Levine et al.25 evaluated 27 patients with Brunner gland hyperplasia detected in the duodenum, and GIS bleeding was found in 10 of the patients, obstruction in 10, and incidentally in 7 patients. In our study, Brunner's gland hyperplasia was detected in the duodenum in 41 patients with 21 of them having GI bleeding and 9 signs of obstruction. It was detected incidentally in 11 of them. Although Brunner's gland hyperplasia are benign lesions, they should be treated as they may have clinical symptoms. We treated all patients endoscopically, except for one patient with obstruction. In the long-term follow-up, the patients were observed up as stable.

Ectopic gastric mucosa are benign lesions that can be detected incidentally in the duodenum. Naguchi et al.19 found ectopic gastric mucosa in 76 (55%) of 137 patients with duodenal ulcer, and Helicobacter pylori was detected in 59% (45/76) of the biopsies taken from them. In our study, duodenal ulcer was detected in 12 (57.1%) of 21 patients with ectopic gastric mucosa, and HP positivity was observed in 13 (61.9%) of them.

Sporadic duodenal adenomas are very rare and have the potential to transform into adenocarcinoma by showing similar morphological and molecular features with colorectal adenomas.
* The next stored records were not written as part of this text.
@[simp] theorem reg_of_mapPower (s : State) (f : Power → Power) (k : Nat) : (s.mapPower f).reg k = s.reg k := rfl
@[simp] theorem unit_of_mapPower (s : State) (f : Power → Power) (k : Nat) : (s.mapPower f).unit k = s.unit k := rfl
@[simp] theorem pair_of_mapPower (s : State) (f : Power → Power) (k : Nat) : (s.mapPower f).pair k = s.pair k := rfl
@[simp] theorem cluster_of_mapPower (s : State) (f : Power → Power) (k : Nat) : (s.mapPower f).cluster k = s.cluster k := rfl
@[simp] theorem port_of_mapPower (s : State) (f : Power → Power) (k : Nat) : (s.mapPower f).port k = s.port k := rfl
@[simp] theorem link_of_mapPower (s : State) (f : Power → Power) (k : Nat) : (s.mapPower f).link k = s.link k := rfl
@[simp] theorem plot_of_mapPower (s : State) (f : Power → Power) (k : Nat) : (s.mapPower f).plot k = s.plot k := rfl
@[simp] theorem byte_of_mapPower (s : State) (f : Power → Power) (k : Nat) : (s.mapPower f).byte k = s.byte k := rfl

@[simp] theorem reg_of_emit (s : State) (o : Out) (k : Nat) : (s.emit o).reg k = s.reg k := rfl
@[simp] theorem unit_of_emit (s : State) (o : Out) (k : Nat) : (s.emit o).unit k = s.unit k := rfl
@[simp] theorem pair_of_emit (s : State) (o : Out) (k : Nat) : (s.emit o).pair k = s.pair k := rfl
@[simp] theorem cluster_of_emit (s : State) (o : Out) (k : Nat) : (s.emit o).cluster k = s.cluster k := rfl
@[simp] theorem port_of_emit (s : State) (o : Out) (k : Nat) : (s.emit o).port k = s.port k := rfl
@[simp] theorem link_of_emit (s : State) (o : Out) (k : Nat) : (s.emit o).link k = s.link k := rfl
@[simp] theorem plot_of_emit (s : State) (o : Out) (k : Nat) : (s.emit o).plot k = s.plot k := rfl
@[simp] theorem byte_of_emit (s : State) (o : Out) (k : Nat) : (s.emit o).byte k = s.byte k := rfl

@[simp] theorem reg_of_advance (s : State) (t : Nat) (k : Nat) : (s.advance t).reg k = s.reg k := rfl
@[simp] theorem unit_of_advance (s : State) (t : Nat) (k : Nat) : (s.advance t).unit k = s.unit k := rfl
@[simp] theorem pair_of_advance (s : State) (t : Nat) (k : Nat) : (s.advance t).pair k = s.pair k := rfl
@[simp] theorem cluster_of_advance (s : State) (t : Nat) (k : Nat) : (s.advance t).cluster k = s.cluster k := rfl
@[simp] theorem port_of_advance (s : State) (t : Nat) (k : Nat) : (s.advance t).port k = s.port k := rfl
@[simp] theorem link_of_advance (s : State) (t : Nat) (k : Nat) : (s.advance t).link k = s.link k := rfl
@[simp] theorem plot_of_advance (s : State) (t : Nat) (k : Nat) : (s.advance t).plot k = s.plot k := rfl
@[simp] theorem byte_of_advance (s : State) (t : Nat) (k : Nat) : (s.advance t).byte k = s.byte k := rfl

@[simp] theorem reg_of_idle (s : State) (k : Nat) : (s.idle).reg k = s.reg k := rfl
@[simp] theorem unit_of_idle (s : State) (k : Nat) : (s.idle).unit k = s.unit k := rfl
@[simp] theorem pair_of_idle (s : State) (k : Nat) : (s.idle).pair k = s.pair k := rfl
@[simp] theorem cluster_of_idle (s : State) (k : Nat) : (s.idle).cluster k = s.cluster k := rfl
@[simp] theorem port_of_idle (s : State) (k : Nat) : (s.idle).port k = s.port k := rfl
@[simp] theorem link_of_idle (s : State) (k : Nat) : (s.idle).link k = s.link k := rfl
@[simp] theorem plot_of_idle (s : State) (k : Nat) : (s.idle).plot k = s.plot k := rfl
@[simp] theorem byte_of_idle (s : State) (k : Nat) : (s.idle).byte k = s.byte k := rfl

@[simp] theorem reg_of_drawn (s : State) (k : Nat) : (s.drawn).reg k = s.reg k := rfl
@[simp] theorem unit_of_drawn (s : State) (k : Nat) : (s.drawn).unit k = s.unit k := rfl
@[simp] theorem pair_of_drawn (s : State) (k : Nat) : (s.drawn).pair k = s.pair k := rfl
@[simp] theorem cluster_of_drawn (s : State) (k : Nat) : (s.drawn).cluster k = s.cluster k := rfl
@[simp] theorem port_of_drawn (s : State) (k : Nat) : (s.drawn).port k = s.port k := rfl
@[simp] theorem link_of_drawn (s : State) (k : Nat) : (s.drawn).link k = s.link k := rfl
@[simp] theorem plot_of_drawn (s : State) (k : Nat) : (s.drawn).plot k = s.plot k := rfl
@[simp] theorem byte_of_drawn (s : State) (k : Nat) : (s.drawn).byte k = s.byte k := rfl

@[simp] theorem unit_of_setReg (s : State) (off : Nat) (v : Word) (k : Nat) : (s.setReg off v).unit k = s.unit k := rfl
@[simp] theorem pair_of_setReg (s : State) (off : Nat) (v : Word) (k : Nat) : (s.setReg off v).pair k = s.pair k := rfl
@[simp] theorem cluster_of_setReg (s : State) (off : Nat) (v : Word) (k : Nat) : (s.setReg off v).cluster k = s.cluster k := rfl
@[simp] theorem port_of_setReg (s : State) (off : Nat) (v : Word) (k : Nat) : (s.setReg off v).port k = s.port k := rfl
@[simp] theorem link_of_setReg (s : State) (off : Nat) (v : Word) (k : Nat) : (s.setReg off v).link k = s.link k := rfl
@[simp] theorem plot_of_setReg (s : State) (off : Nat) (v : Word) (k : Nat) : (s.setReg off v).plot k = s.plot k := rfl
@[simp] theorem byte_of_setReg (s : State) (off : Nat) (v : Word) (k : Nat) : (s.setReg off v).byte k = s.byte k := rfl

@[simp] theorem unit_of_setFld (s : State) (off hi lo v : Nat) (k : Nat) : (s.setFld off hi lo v).unit k = s.unit k := rfl
@[simp] theorem pair_of_setFld (s : State) (off hi lo v : Nat) (k : Nat) : (s.setFld off hi lo v).pair k = s.pair k := rfl
@[simp] theorem cluster_of_setFld (s : State) (off hi lo v : Nat) (k : Nat) : (s.setFld off hi lo v).cluster k = s.cluster k := rfl
@[simp] theorem port_of_setFld (s : State) (off hi lo v : Nat) (k : Nat) : (s.setFld off hi lo v).port k = s.port k := rfl
@[simp] theorem link_of_setFld (s : State) (off hi lo v : Nat) (k : Nat) : (s.setFld off hi lo v).link k = s.link k := rfl
@[simp] theorem plot_of_setFld (s : State) (off hi lo v : Nat) (k : Nat) : (s.setFld off hi lo v).plot k = s.plot k := rfl
@[simp] theorem byte_of_setFld (s : State) (off hi lo v : Nat) (k : Nat) : (s.setFld off hi lo v).byte k = s.byte k := rfl

@[simp] theorem unit_of_setBit (s : State) (off b : Nat) (v : Bool) (k : Nat) : (s.setBit off b v).unit k = s.unit k := rfl
@[simp] theorem pair_of_setBit (s : State) (off b : Nat) (v : Bool) (k : Nat) : (s.setBit off b v).pair k = s.pair k := rfl
@[simp] theorem cluster_of_setBit (s : State) (off b : Nat) (v : Bool) (k : Nat) : (s.setBit off b v).cluster k = s.cluster k := rfl
@[simp] theorem port_of_setBit (s : State) (off b : Nat) (v : Bool) (k : Nat) : (s.setBit off b v).port k = s.port k := rfl
@[simp] theorem link_of_setBit (s : State) (off b : Nat) (v : Bool) (k : Nat) : (s.setBit off b v).link k = s.link k := rfl
@[simp] theorem plot_of_setBit (s : State) (off b : Nat) (v : Bool) (k : Nat) : (s.setBit off b v).plot k = s.plot k := rfl
@[simp] theorem byte_of_setBit (s : State) (off b : Nat) (v : Bool) (k : Nat) : (s.setBit off b v).byte k = s.byte k := rfl

@[simp] theorem unit_of_setReg64 (s : State) (lo v : Nat) (k : Nat) : (s.setReg64 lo v).unit k = s.unit k := rfl
@[simp] theorem pair_of_setReg64 (s : State) (lo v : Nat) (k : Nat) : (s.setReg64 lo v).pair k = s.pair k := rfl
@[simp] theorem cluster_of_setReg64 (s : State) (lo v : Nat) (k : Nat) : (s.setReg64 lo v).cluster k = s.cluster k := rfl
@[simp] theorem port_of_setReg64 (s : State) (lo v : Nat) (k : Nat) : (s.setReg64 lo v).port k = s.port k := rfl
@[simp] theorem link_of_setReg64 (s : State) (lo v : Nat) (k : Nat) : (s.setReg64 lo v).link k = s.link k := rfl
@[simp] theorem plot_of_setReg64 (s : State) (lo v : Nat) (k : Nat) : (s.setReg64 lo v).plot k = s.plot k := rfl
@[simp] theorem byte_of_setReg64 (s : State) (lo v : Nat) (k : Nat) : (s.setReg64 lo v).byte k = s.byte k := rfl

@[simp] theorem unit_of_count (s : State) (off n : Nat) (k : Nat) : (s.count off n).unit k = s.unit k := rfl
@[simp] theorem pair_of_count (s : State) (off n : Nat) (k : Nat) : (s.count off n).pair k = s.pair k := rfl
@[simp] theorem cluster_of_count (s : State) (off n : Nat) (k : Nat) : (s.count off n).cluster k = s.cluster k := rfl
@[simp] theorem port_of_count (s : State) (off n : Nat) (k : Nat) : (s.count off n).port k = s.port k := rfl
@[simp] theorem link_of_count (s : State) (off n : Nat) (k : Nat) : (s.count off n).link k = s.link k := rfl
@[simp] theorem plot_of_count (s : State) (off n : Nat) (k : Nat) : (s.count off n).plot k = s.plot k := rfl
@[simp] theorem byte_of_count (s : State) (off n : Nat) (k : Nat) : (s.count off n).byte k = s.byte k := rfl

@[simp] theorem unit_of_countFld (s : State) (off hi lo n : Nat) (k : Nat) : (s.countFld off hi lo n).unit k = s.unit k := rfl
@[simp] theorem pair_of_countFld (s : State) (off hi lo n : Nat) (k : Nat) : (s.countFld off hi lo n).pair k = s.pair k := rfl
@[simp] theorem cluster_of_countFld (s : State) (off hi lo n : Nat) (k : Nat) : (s.countFld off hi lo n).cluster k = s.cluster k := rfl
@[simp] theorem port_of_countFld (s : State) (off hi lo n : Nat) (k : Nat) : (s.countFld off hi lo n).port k = s.port k := rfl
@[simp] theorem link_of_countFld (s : State) (off hi lo n : Nat) (k : Nat) : (s.countFld off hi lo n).link k = s.link k := rfl
@[simp] theorem plot_of_countFld (s : State) (off hi lo n : Nat) (k : Nat) : (s.countFld off hi lo n).plot k = s.plot k := rfl
@[simp] theorem byte_of_countFld (s : State) (off hi lo n : Nat) (k : Nat) : (s.countFld off hi lo n).byte k = s.byte k := rfl

@[simp] theorem reg_of_setUnit (s : State) (u : Nat) (x : CoreUnit) (k : Nat) : (s.setUnit u x).reg k = s.reg k := rfl
@[simp] theorem pair_of_setUnit (s : State) (u : Nat) (x : CoreUnit) (k : Nat) : (s.setUnit u x).pair k = s.pair k := rfl
@[simp] theorem cluster_of_setUnit (s : State) (u : Nat) (x : CoreUnit) (k : Nat) : (s.setUnit u x).cluster k = s.cluster k := rfl
@[simp] theorem port_of_setUnit (s : State) (u : Nat) (x : CoreUnit) (k : Nat) : (s.setUnit u x).port k = s.port k := rfl
@[simp] theorem link_of_setUnit (s : State) (u : Nat) (x : CoreUnit) (k : Nat) : (s.setUnit u x).link k = s.link k := rfl
@[simp] theorem plot_of_setUnit (s : State) (u : Nat) (x : CoreUnit) (k : Nat) : (s.setUnit u x).plot k = s.plot k := rfl
@[simp] theorem byte_of_setUnit (s : State) (u : Nat) (x : CoreUnit) (k : Nat) : (s.setUnit u x).byte k = s.byte k := rfl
The majority of sporadic duodenal adenomas are flat or sessile solitary lesions with pearly villi surfaces that develop on the descending duodenum's posterior or lateral walls26. Witterman et al.17 showed that 42% of patients with duodenal villous adenoma had malignant cells. In addition, it was shown that the rate of detecting concomitant colon adenoma is increased in these patients. In our study, all 20 adenomas detected in the duodenum originated from the second part of the duodenum, and malignant cells were detected in 1 of 4 villous adenomas. Again, 17 (85.0%) of these patients had adenomatous polyps in the colon. When polyps are found in the duodenum, they should be removed via snare polypectomy, endoscopic mucosal resection (EMR), endoscopic submucosal dissection (ESD), or argon plasma coagulation (APC) ablation due to their potential for malignancy. Then again, based on these findings, it would be a reasonable approach to be careful in terms of malignancy in patients with adenomatous polyps in the duodenum and to perform colon screening in these patients.
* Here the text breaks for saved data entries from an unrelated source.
-- ==== Sys2Proof/Laws/Units.lean ====
section
/-! SUPPORT. The laws of the frame of one instruction: when its effect runs, and what retirement changes. -/

namespace Sys2Proof.Machine

open Sys2Proof

/-! ## Frames compose -/

theorem OnlyUnit.rfl' (s : State) (u : Nat) : OnlyUnit s s u := by
  constructor <;> first | rfl | exact fun _ _ => rfl

theorem OnlyUnit.comp {s t r : State} {u : Nat} (h : OnlyUnit s t u) (g : OnlyUnit t r u) : OnlyUnit s r u := by
  constructor
  · intro v hv; rw [g.arch v hv, h.arch v hv]
  · intro o ho; rw [g.regs o ho, h.regs o ho]
  · intro p hp; rw [g.pairs p hp, h.pairs p hp]
  · rw [g.mem, h.mem]
  · rw [g.clusters, h.clusters]
  · rw [g.gleaner, h.gleaner]
  · rw [g.almanac, h.almanac]
  · rw [g.tick, h.tick]
  · rw [g.stakes, h.stakes]
  · rw [g.journal, h.journal]
  · rw [g.twin, h.twin]
  · rw [g.eth, h.eth]
  · rw [g.plots, h.plots]
  · rw [g.sower, h.sower]
  · rw [g.steward, h.steward]
  · rw [g.warp, h.warp]
  · rw [g.thresher, h.thresher]
  · rw [g.cipher, h.cipher]
  · rw [g.furrow, h.furrow]
  · rw [g.weft, h.weft]
  · rw [g.fuses, h.fuses]
  · rw [g.mram, h.mram]
  · rw [g.evral, h.evral]
  · rw [g.boot, h.boot]
  · rw [g.power, h.power]
  · rw [g.out, h.out]
  · rw [g.time, h.time]
  · rw [g.fresh, h.fresh]
  · rw [g.pending, h.pending]

/-- A change of a unit is a frame of it. -/
theorem mapUnit_only (s : State) (u : Nat) (f : CoreUnit → CoreUnit) : OnlyUnit s (s.mapUnit u f) u := by
  constructor <;> first | rfl | exact fun _ _ => rfl | exact fun v hv => by rw [unit_mapUnit_other s f hv]

/-- A change of a unit that leaves its architected state alone is in every unit's frame. -/
theorem mapUnit_quiet (s : State) (u v : Nat) (f : CoreUnit → CoreUnit) (h : ∀ x, (f x).arch = x.arch) :
    OnlyUnit s (s.mapUnit v f) u := by
  constructor <;> first | rfl | exact fun _ _ => rfl | skip
  intro w _
  rw [unit_mapUnit]; split <;> simp [h]

theorem mapPair_only (s : State) (u : Nat) (f : Pair → Pair) : OnlyUnit s (s.mapPair (pairOf u) f) u := by
  constructor <;> first | rfl | exact fun _ _ => rfl | exact fun p hp => pair_mapPair_other s f hp

theorem setFld_only (s : State) (u hi lo v : Nat) :
    OnlyUnit s (s.setFld (pairReg Reg.CLS_PAIRSTAT (pairOf u)) hi lo v) u := by
  constructor <;> first | rfl | exact fun _ _ => rfl | exact fun o ho => reg_setFld_other s hi lo v ho

theorem mapArch_only (s : State) (u : Nat) (f : Arch → Arch) : OnlyUnit s (s.mapArch u f) u := mapUnit_only s u _

@[simp] theorem mapArch_arch (s : State) (u : Nat) (f : Arch → Arch) :
    ((s.mapArch u f).unit u).arch = f (s.unit u).arch := by
  simp [State.mapArch]

@[simp] theorem mapArch_retired (s : State) (u : Nat) (f : Arch → Arch) :
    ((s.mapArch u f).unit u).retired = (s.unit u).retired := by
  simp [State.mapArch]

/-! ## Retirement -/

theorem haltPair_only (s : State) (u : Nat) (c : HaltCause) (hits : Nat) :
    OnlyUnit s (s.haltPair (pairOf u) c hits) u := by
  unfold State.haltPair
  refine ((mapUnit_quiet _ _ _ _ ?_).comp (mapUnit_quiet _ _ _ _ ?_)).comp (mapPair_only _ _ _) <;>
    · intro x; split <;> rfl

theorem unit_haltPair_arch (s : State) (p u : Nat) (c : HaltCause) (hits : Nat) :
    ((s.haltPair p c hits).unit u).arch = (s.unit u).arch := by
  have h : ∀ (s : State) (p : Nat) (f : Pair → Pair), ((s.mapPair p f).unit u) = s.unit u := fun _ _ _ => rfl
  unfold State.haltPair
  rw [h, unit_mapUnit, unit_mapUnit]
  split_ifs <;> rfl

theorem unit_haltPair_retired (s : State) (p u : Nat) (c : HaltCause) (hits : Nat) :
    ((s.haltPair p c hits).unit u).retired = (s.unit u).retired := by
  have h : ∀ (s : State) (p : Nat) (f : Pair → Pair), ((s.mapPair p f).unit u) = s.unit u := fun _ _ _ => rfl
  unfold State.haltPair
  rw [h, unit_mapUnit, unit_mapUnit]
  split_ifs <;> rfl

theorem compared_only (s : State) (u : Nat) : OnlyUnit s (s.compared (pairOf u)) u := by
  unfold State.compared
  split
  · exact OnlyUnit.rfl' s u
  · dsimp only
    split
    · exact mapPair_only _ _ _
    · exact (mapPair_only _ _ _).comp (setFld_only _ _ _ _ _)

@[simp] theorem unit_compared (s : State) (p u : Nat) : (s.compared p).unit u = s.unit u := by
  unfold State.compared
  split
  · rfl
  · dsimp only; split <;> simp

theorem counted_only (s : State) (u : Nat) : OnlyUnit s (s.counted u) u :=
  (mapUnit_only s u _).comp (compared_only _ u)

@[simp] theorem unit_counted_arch (s : State) (u : Nat) : ((s.counted u).unit u).arch = (s.unit u).arch := by
  unfold State.counted
  rw [unit_compared, unit_mapUnit_same]

@[simp] theorem unit_counted_retired (s : State) (u : Nat) : ((s.counted u).unit u).retired = (s.unit u).retired + 1 := by
  unfold State.counted
  rw [unit_compared, unit_mapUnit_same]

theorem startCore_only (s : State) (u : Nat) : OnlyUnit s (s.startCore u) u := mapUnit_only s u _

@[simp] theorem unit_startCore_arch (s : State) (u : Nat) : ((s.startCore u).unit u).arch = (s.unit u).arch := by
  unfold State.startCore
  rw [unit_mapUnit_same]; split <;> rfl

@[simp] theorem unit_startCore_retired (s : State) (u : Nat) : ((s.startCore u).unit u).retired = (s.unit u).retired := by
  unfold State.startCore
  rw [unit_mapUnit_same]; split <;> rfl

theorem boundary_only (s : State) (u : Nat) : OnlyUnit s (s.boundary u) u := by
  unfold State.boundary
  split
  · exact haltPair_only _ _ _ _
  · exact OnlyUnit.rfl' s u

@[simp] theorem unit_boundary_arch (s : State) (u v : Nat) : ((s.boundary u).unit v).arch = (s.unit v).arch := by
  unfold State.boundary
  split
  · exact unit_haltPair_arch _ _ _ _ _
  · rfl

@[simp] theorem unit_boundary_retired (s : State) (u v : Nat) : ((s.boundary u).unit v).retired = (s.unit v).retired := by
  unfold State.boundary
  split
  · exact unit_haltPair_retired _ _ _ _ _
  · rfl

/-- Retirement: the PC, PCF clear, the count, and nothing else that an instruction's frame speaks of (R344, R356). -/
theorem retire_retires (s : State) (u : Nat) (pc : Word) : Retires s (s.retire u pc) u (s.unit u).arch pc where
  arch := by simp [State.retire]
  count := by simp [State.retire]
  frame := (mapUnit_only s u _).comp ((startCore_only _ u).comp ((counted_only _ u).comp (boundary_only _ u)))

/-- The end of a unit of operation that is not the last: PCF is set and the PC stays (R344). -/
theorem unitEnd_arch (s : State) (u : Nat) : ((s.unitEnd u).unit u).arch = (s.unit u).arch.setPcf true := by
  simp [State.unitEnd]

theorem unitEnd_only (s : State) (u : Nat) : OnlyUnit s (s.unitEnd u) u :=
  (mapUnit_only s u _).comp ((counted_only _ u).comp (boundary_only _ u))

/-! ## When the effect runs -/

/-- An encoding that meets every test, at a level that suffices. -/
def Legal.ok (l : Legal) (level : Nat) : Bool :=
  l.reserved && l.even && l.sreg && decide (l.level ≤ level) && decide (l.srSub = 0)

theorem Legal.fail_ok {l : Legal} {level : Nat} (h : l.ok level = true) : l.fail level = none := by
  simp only [Legal.ok, Bool.and_eq_true, decide_eq_true_eq] at h
  obtain ⟨⟨⟨⟨h1, h2⟩, h3⟩, h4⟩, h5⟩ := h
  simp [Legal.fail, h1, h2, h3, h5, Nat.not_lt.mpr h4]

/-- The effect of a legal instruction that a unit fetches is what the unit concludes with. -/
theorem execute_body {s : State} {u : Nat} {l : Legal} (body : State → Eff) (hf : s.fetches u = true)
    (hl : l.ok (s.unit u).arch.level = true) : s.execute u l body = s.conclude u (body s) := by
  simp only [State.fetches, Bool.and_eq_true, decide_eq_true_eq, Option.isNone_iff_eq_none] at hf
  obtain ⟨⟨h1, h2⟩, h3⟩ := hf
  unfold State.execute
  rw [if_neg (by simp [h1]), if_neg (by simpa using h2)]
  simp only [h3, Legal.fail_ok hl]

/-- An encoding that fails a test raises the exception of the first that fails (R293). -/
theorem execute_fail {s : State} {u : Nat} {l : Legal} (body : State → Eff) {e : Exc} (hf : s.fetches u = true)
    (hl : l.fail (s.unit u).arch.level = some e) : s.execute u l body = (s.takeExc u e).boundary u := by
  simp only [State.fetches, Bool.and_eq_true, decide_eq_true_eq, Option.isNone_iff_eq_none] at hf
  obtain ⟨⟨h1, h2⟩, h3⟩ := hf
  unfold State.execute
  rw [if_neg (by simp [h1]), if_neg (by simpa using h2)]
  simp only [h3, hl, State.conclude]

/-- An instruction that only writes architected state retires with it. -/
theorem pure_retires {s : State} {u : Nat} {l : Legal} (f : Arch → Arch) (hf : s.fetches u = true)
    (hl : l.ok (s.unit u).arch.level = true) (hpc : ∀ a : Arch, (f a).pc = a.pc) :
    Retires s (s.pure u l f) u (f (s.unit u).arch) ((s.unit u).arch.pc + 4) := by
  have h : s.pure u l f = (s.mapArch u f).retire u ((s.unit u).arch.pc + 4) := by
    rw [State.pure, execute_body _ hf hl]
    simp [State.conclude, hpc]
  rw [h]
  have r := retire_retires (s.mapArch u f) u ((s.unit u).arch.pc + 4)
  exact ⟨by rw [r.arch]; simp, by rw [r.count]; simp, (mapArch_only s u f).comp r.frame⟩

end Sys2Proof.Machine
end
With a bed capacity of 3600 patients and more than 300 endoscopic procedures carried out each day, our center has the title of largest institution in Turkey and one of the three largest institutes in all of Europe. In addition to being an epidemiological study with a large patient group to evaluate, our study also offers suggestions for the best examination and treatment approaches to use when non-gastric polyps are found. The epidemiological study we conducted is the largest on non-gastric polyps ever published in the world's literature.

In conclusion, nowadays, with the widespread utilization upper GI system endoscopy, it is critical to recognize, monitor, and treat common lesions as well as less frequent but clinically significant lesions. Our study is not only the broadest evaluation of non-gastric polyps, but it also provides clinical approach recommendations for these polyps and discloses the prevalence of these polyps in the general population.